---
comments: true
difficulty: 中等
edit_url: https://github.com/doocs/leetcode/edit/main/solution/0000-0099/0003.Longest%20Substring%20Without%20Repeating%20Characters/README.md
tags:
- 哈希表
- 字符串
- 滑动窗口
---
# [3. 无重复字符的最长子串](https://leetcode.cn/problems/longest-substring-without-repeating-characters)
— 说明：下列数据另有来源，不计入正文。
-- ==== Sys2Proof/Machine/Queues.lean ====
section
/-! DEFINITION. Instructions held in the queues: what holds back their issue (07 R186, 08 R195, 09 R220, R232), the return to an
instruction that traps there (08 R196), and TOKEN_DEADLOCK (14 R322; DEDUCED, log entry 14). -/

namespace Sys2Proof.Machine

/-! ## Interlocks of the front end -/

/-- Scalar registers that instructions held in queues have still to write (R186, R324). -/
def State.pendingScalars (s : State) : List (BitVec 5) := s.heldItems.filterMap (fun it => writesScalar it.instr)

/-- The instruction must wait: it reads an awaited live-in (R107), or touches a register a queue has still to write. -/
def State.interlocked (s : State) (i : Instr) : Bool :=
  (readsScalar i ++ s.scaleReads i).any (fun r =>
    r != 0 && (s.x.await.getLsbD r.toNat || (!s.spec && s.pendingScalars.contains r))) ||
  (match writesScalar i with | some d => d != 0 && !s.spec && s.pendingScalars.contains d | none => false)

/-- The issue of a vector or matrix memory instruction that goes through the address pipeline; none for any other instruction. -/
def issueOf (i : Instr) (s : State) : Option (Run (State × Pipe)) :=
  match i with
  | .vld k v a e _ => some (issueAccess i true k v a e .unit s)
  | .vlds k v a b e _ => some (issueAccess i true k v a e (.stride b) s)
  | .vldsO k v a b e _ => some (issueAccess i true k v a e (.stride b) s)
  | .vldx k v a b e _ => some (issueAccess i true k v a e (.index b) s)
  | .vldxO k v a b e _ => some (issueAccess i true k v a e (.index b) s)
  | .vldseg k v a e n _ => some (issueAccess i true k v a e (.segment (n.toNat + 1)) s)
  | .vst k v a e _ => some (issueAccess i false k v a e .unit s)
  | .vsts k v a b e _ => some (issueAccess i false k v a e (.stride b) s)
  | .vstsO k v a b e _ => some (issueAccess i false k v a e (.stride b) s)
  | .vstx k v a b e _ => some (issueAccess i false k v a e (.index b) s)
  | .vstxO k v a b e _ => some (issueAccess i false k v a e (.index b) s)
  | .vstseg k v a e n _ => some (issueAccess i false k v a e (.segment (n.toNat + 1)) s)
  | .vamo k d a b o => some (issueAtomic i true k d a b o s)
  | .vamoc k d a b o => some (issueAtomic i false k d a b o s)
  | .vgst d a _ k => some (issueGst i d a k s)
  | .mlds x y z w => some (issueLoad i [] [x.toNat] y z w 1 512 s)
  | .mlda x y z w => some (issueLoad i [x.toNat] [] y z w 4 256 s)
  | .msta x y z w => some (issueSta x y z w s)
  | .mcurv x y => some (issueCurv x y s)
  | _ => none

/-- Index groups that the address pipeline reads: issue holds until they are ready (R195). -/
def indexRegs : Instr → List (BitVec 5)
  | .vldx _ _ _ b _ _ => [b]
  | .vldxO _ _ _ b _ _ => [b]
  | .vstx _ _ _ b _ _ => [b]
  | .vstxO _ _ _ b _ _ => [b]
  | .vamo _ _ _ b _ => [b]
  | .vamoc _ _ _ b _ => [b]
  | _ => []

/-- Queues whose accesses are read from a record: they are not issued behind another instruction. -/
def readsRecord : Instr → Bool
  | .vldsq _ _ _ _ => true
  | .vcapp _ _ _ _ _ => true
  | _ => false

/-- An instruction held in the other queue, issued before, orders this one after it. -/
def State.heldBack (s : State) (q : Queue) (i : Instr) : Bool :=
  (s.queue (if q == .vector then .matrix else .vector)).any (fun o => ordered i o.instr)

/-- The instruction runs at once: its queue is empty, and nothing in the other holds it back. -/
def State.runsNow (s : State) (q : Queue) (i : Instr) : Bool := (s.queue q).isEmpty && !s.heldBack q i

/-- Held instructions whose results the issue of `i` reads: its mask, its index group, an accumulator that MROWV reads, the matrix
instructions that MWAIT awaits, and every one for VLDSQ and VCAPP. -/
def State.issueAwaits (s : State) (i : Instr) : Bool :=
  let own : VUse := { rd := indexRegs i, krd := if touchesMemory i then (vuse i).krd.filter (· != 0) else [] }
  (s.st.vqueue ++ s.st.mqueue).any (fun o => !isToken o.instr &&
    (readsRecord i || own.meets { vuse o.instr with rd := [], krd := [] } ||
      (match i with
       | .mrowvToVector _ y _ => (accWrites o.instr).contains y
       | _ => false)))

/-- Issue holds the front end (R186, R195, R220). -/
def State.issueHolds (s : State) (q : Queue) (i : Instr) : Bool :=
  !s.runsNow q i && (!s.hasRoom q || s.issueAwaits i)

/-- The address pipeline has found a fault, so that the instruction waits for every earlier one (R196). -/
def State.faultAhead (s : State) (q : Queue) (i : Instr) : Bool :=
  !s.runsNow q i && (match issueOf i s with
    | some (.ok (_, p)) => p.fault.isSome
    | some (.error _) => false
    | none => false)

/-! ## The return to a held instruction -/

/-- The state in which a held instruction performs: its scalar operands and pipeline, the strand's vector, mask and matrix
registers. -/
def State.withItem (s : State) (it : QItem) : State :=
  { s with
    retired := false
    x := { s.x with
      pc := it.x.pc, sreg := it.x.sreg, vl := it.x.vl, vtype := it.x.vtype, vbeg := it.x.vbeg, rngkey := it.x.rngkey
      rngctr := it.x.rngctr, pipe := it.x.pipe, replies := it.x.replies }
    st := { s.st with qcount := it.seq } }

/-- The front end goes on with its own scalar state, less the register that the held instruction writes. -/
def State.backToFront (t front : State) (d : Option (BitVec 5)) : State :=
  { t with
    retired := front.retired
    x := { t.x with
      pc := front.x.pc
      sreg := (match d with
        | some d => if d = 0 then front.x.sreg else vset front.x.sreg d.toNat (vget t.x.sreg 0 d.toNat)
        | none => front.x.sreg)
      vl := front.x.vl, vtype := front.x.vtype, vbeg := front.x.vbeg, rngkey := front.x.rngkey, rngctr := front.x.rngctr
      pipe := front.x.pipe, replies := front.x.replies }
    st := { t.st with qcount := front.st.qcount } }

/-- Entries of a vector that an instruction has changed, put into another. -/
def changed {α : Type} {n : Nat} [DecidableEq α] (d : α) (old new b : Vector α n) : Vector α n :=
  (List.range n).foldl (fun v j => if vget new d j = vget old d j then v else vset v j (vget new d j)) b

/-- What a performed instruction leaves to the context of one issued after it. -/
def Ctx.follow (old new : Ctx) (matrix : Bool) (d : Option (BitVec 5)) (b : Ctx) : Ctx :=
  let b := { b with
    vreg := changed 0 old.vreg new.vreg b.vreg
    kreg := changed 0 old.kreg new.kreg b.kreg
    sreg := (match d with | some d => if d = 0 then b.sreg else vset b.sreg d.toNat (vget new.sreg 0 d.toNat) | none => b.sreg)
    partials := new.partials.foldl (fun l p => if old.partials.contains p then l else putPartial p l) b.partials }
  if matrix then
    { b with acc := new.acc, slot := new.slot, accPoison := new.accPoison, slotPoison := new.slotPoison, dirty := new.dirty,
             claim := new.claim, shape := new.shape }
  else b

/-- An instruction held in a queue has been performed: `t` is `s` after it. -/
def State.performedItem (s t : State) (q : Queue) (it : QItem) : State :=
  let d := writesScalar it.instr
  let u := (t.backToFront s d).setQueue q ((s.queue q).drop 1)
  u.patchAfter it.seq (fun o => { o with x := s.x.follow t.x (q == .matrix) d o.x, tables := t.st.tables })

/-- Go back to an instruction held in a queue: it and every later instruction have had no effect that can be taken back. What a
later one has made visible stays (DESIGN CHOICE, log entry 14). -/
def State.rollback (s : State) (it : QItem) : State :=
  let s := match s.st.fork with | some _ => s.squash (s.x.cnum.toNat + 1) | none => s
  let fork := if it.active then s.st.fork else none
  let cut (l : List QItem) : List QItem := l.filter (fun o => decide (o.seq < it.seq))
  let keep (l : List BufStore) : List BufStore := l.filter (fun b => decide (b.issue ≤ it.seq))
  { s with
    x := { it.x with seq := s.x.seq, posts := s.x.posts, vers := s.x.vers, pos := s.x.pos }
    st := { s.st with
      tokens := it.tokens, tables := it.tables, trap := it.trap, ptroot := it.ptroot, asid := it.asid
      active := it.active, fork := fork
      vqueue := cut s.st.vqueue, mqueue := cut s.st.mqueue, equeue := cut s.st.equeue
      sbuf := keep s.st.sbuf, vbuf := keep s.st.vbuf } }

/-! ## TOKEN_DEADLOCK (R322) -/

/-- The instruction is the end of a chunk, which waits for the queues (R319). -/
def State.atChunkEnd (s : State) : Bool :=
  match s.x.inline, s.st.fork with
  | none, some f => decide (f.chunkStart s.x.cnum.toNat + f.chunkLen s.x.cnum.toNat ≤ s.x.citer.toNat + 1)
  | _, _ => false

/-- The front end cannot go on from this instruction before a queue does. -/
def State.frontWaits (s : State) (i : Instr) : Bool :=
  s.interlocked i ||
  (match i with
   | .toks q f => if q = 0 then s.tokens f == 15 else !s.hasRoom (queueOfCode q)
   | .tokw q f => if q = 0 then s.tokens f == 0 else !s.hasRoom (queueOfCode q)
   | .ecmd _ _ _ => !s.noneHeld || !s.hasRoom .engine
   | .ecmdb _ _ _ => !s.noneHeld
   | .fvs => !s.noneHeld
   | .fence _ _ => !s.noneHeld
   | .fsc => !s.noneHeld
   | .strel _ _ _ _ => !s.noneHeld
   | .barr _ _ _ => !s.noneHeld
   | .barrw _ _ _ => !s.noneHeld
   | .gbar _ _ => !s.noneHeld
   | .msend _ _ _ => !s.noneHeld
   | .wakew _ _ => !s.noneHeld
   | .launch _ _ => !s.noneHeld
   | .tlogw _ => !s.noneHeld
   | .gcommit _ _ => !s.noneHeld
   | .sdone => !s.queuesEmpty
   | .fork _ _ => !s.snapReady
   | .forkt _ _ _ => !s.snapReady
   | .endi => s.atChunkEnd && !s.drained
   | .fbreak => s.x.inline.isNone && !s.drained
   | .mwait _ => s.st.mqueue.any (fun it => !isToken it.instr)
   | _ => match queueOf i with
     | .vector => s.issueHolds .vector i || s.faultAhead .vector i
     | .matrix => s.issueHolds .matrix i || s.faultAhead .matrix i
     | .scalar => false
     | .engine => false)

/-- The instruction at pc, where it can be fetched. -/
def State.atPc (s : State) : Option Instr :=
  match (s.fetchAt s.x.pc).2 with
  | .ok w => (match decode w with | .ok i => some i | .error _ => none)
  | .error _ => none

/-- The scalar token instruction at pc that its FIFO stalls (R320). -/
def State.stalledScalar (s : State) : Option QItem :=
  match s.atPc with
  | some (.toks q f) => if q = 0 ∧ s.tokens f = 15 then some (s.item (.toks q f)) else none
  | some (.tokw q f) => if q = 0 ∧ s.tokens f = 0 then some (s.item (.tokw q f)) else none
  | _ => none

/-- The front of a queue is a token instruction that its FIFO stalls. -/
def State.stalledFront (s : State) (q : Queue) : Option QItem :=
  match s.queue q with
  | it :: _ => if isToken it.instr && !s.ready q it then some it else none
  | [] => none

/-- A queue is empty, or waits for a token, itself or behind the other queue. -/
def State.stuck (s : State) (q : Queue) : Bool :=
  match s.queue q with
  | it :: _ => !s.ready q it
  | [] => true

/-- TOKEN_DEADLOCK (R322): every queue is empty or stalled on a token FIFO, the scalar queue with what it waits for among them.
The trap is taken at the oldest stalled token instruction, and its queue and every later instruction have no effect. -/
def execTokenDeadlock (s : State) : Host.Outcome State Fault Refusal :=
  let qs := [Queue.vector, .matrix, .engine]
  let waits := match s.atPc with | some i => s.frontWaits i | none => false
  if s.spec || !waits || !qs.all (fun q => s.stuck q) then .next s
  else
    match qs.filterMap s.stalledFront ++ s.stalledScalar.toList with
    | [] => .next s
    | front :: more =>
      let old := more.foldl (fun a b => if b.seq < a.seq then b else a) front
      .next ((s.rollback old).trapS 0x85 (wordOf old.instr))

end Sys2Proof.Machine
end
[English Version](/solution/0000-0099/0003.Longest%20Substring%20Without%20Repeating%20Characters/README_EN.md)
## 题目描述
给定一个字符串 s ,请你找出其中不含有重复字符的 最长 子串 的长度。
示例 1:
输入: s = "abcabcbb"
输出: 3
解释: 因为无重复字符的最长子串是 "abc",所以其长度为 3。
示例 2:
输入: s = "bbbbb"
输出: 1
解释: 因为无重复字符的最长子串是 "b",所以其长度为 1。
示例 3:
输入: s = "pwwkew"
输出: 3
解释: 因为无重复字符的最长子串是 "wke",所以其长度为 3。
请注意,你的答案必须是 子串 的长度,"pwke" 是一个子序列,不是子串。
提示:
0 <= s.length <= 5 * 104s 由英文字母、数字、符号和空格组成
## 解法
### 方法一:双指针 + 哈希表
定义一个哈希表记录当前窗口内出现的字符,记 $i$ 和 $j$ 分别表示不重复子串的开始位置和结束位置,无重复字符子串的最大长度记为 `ans`。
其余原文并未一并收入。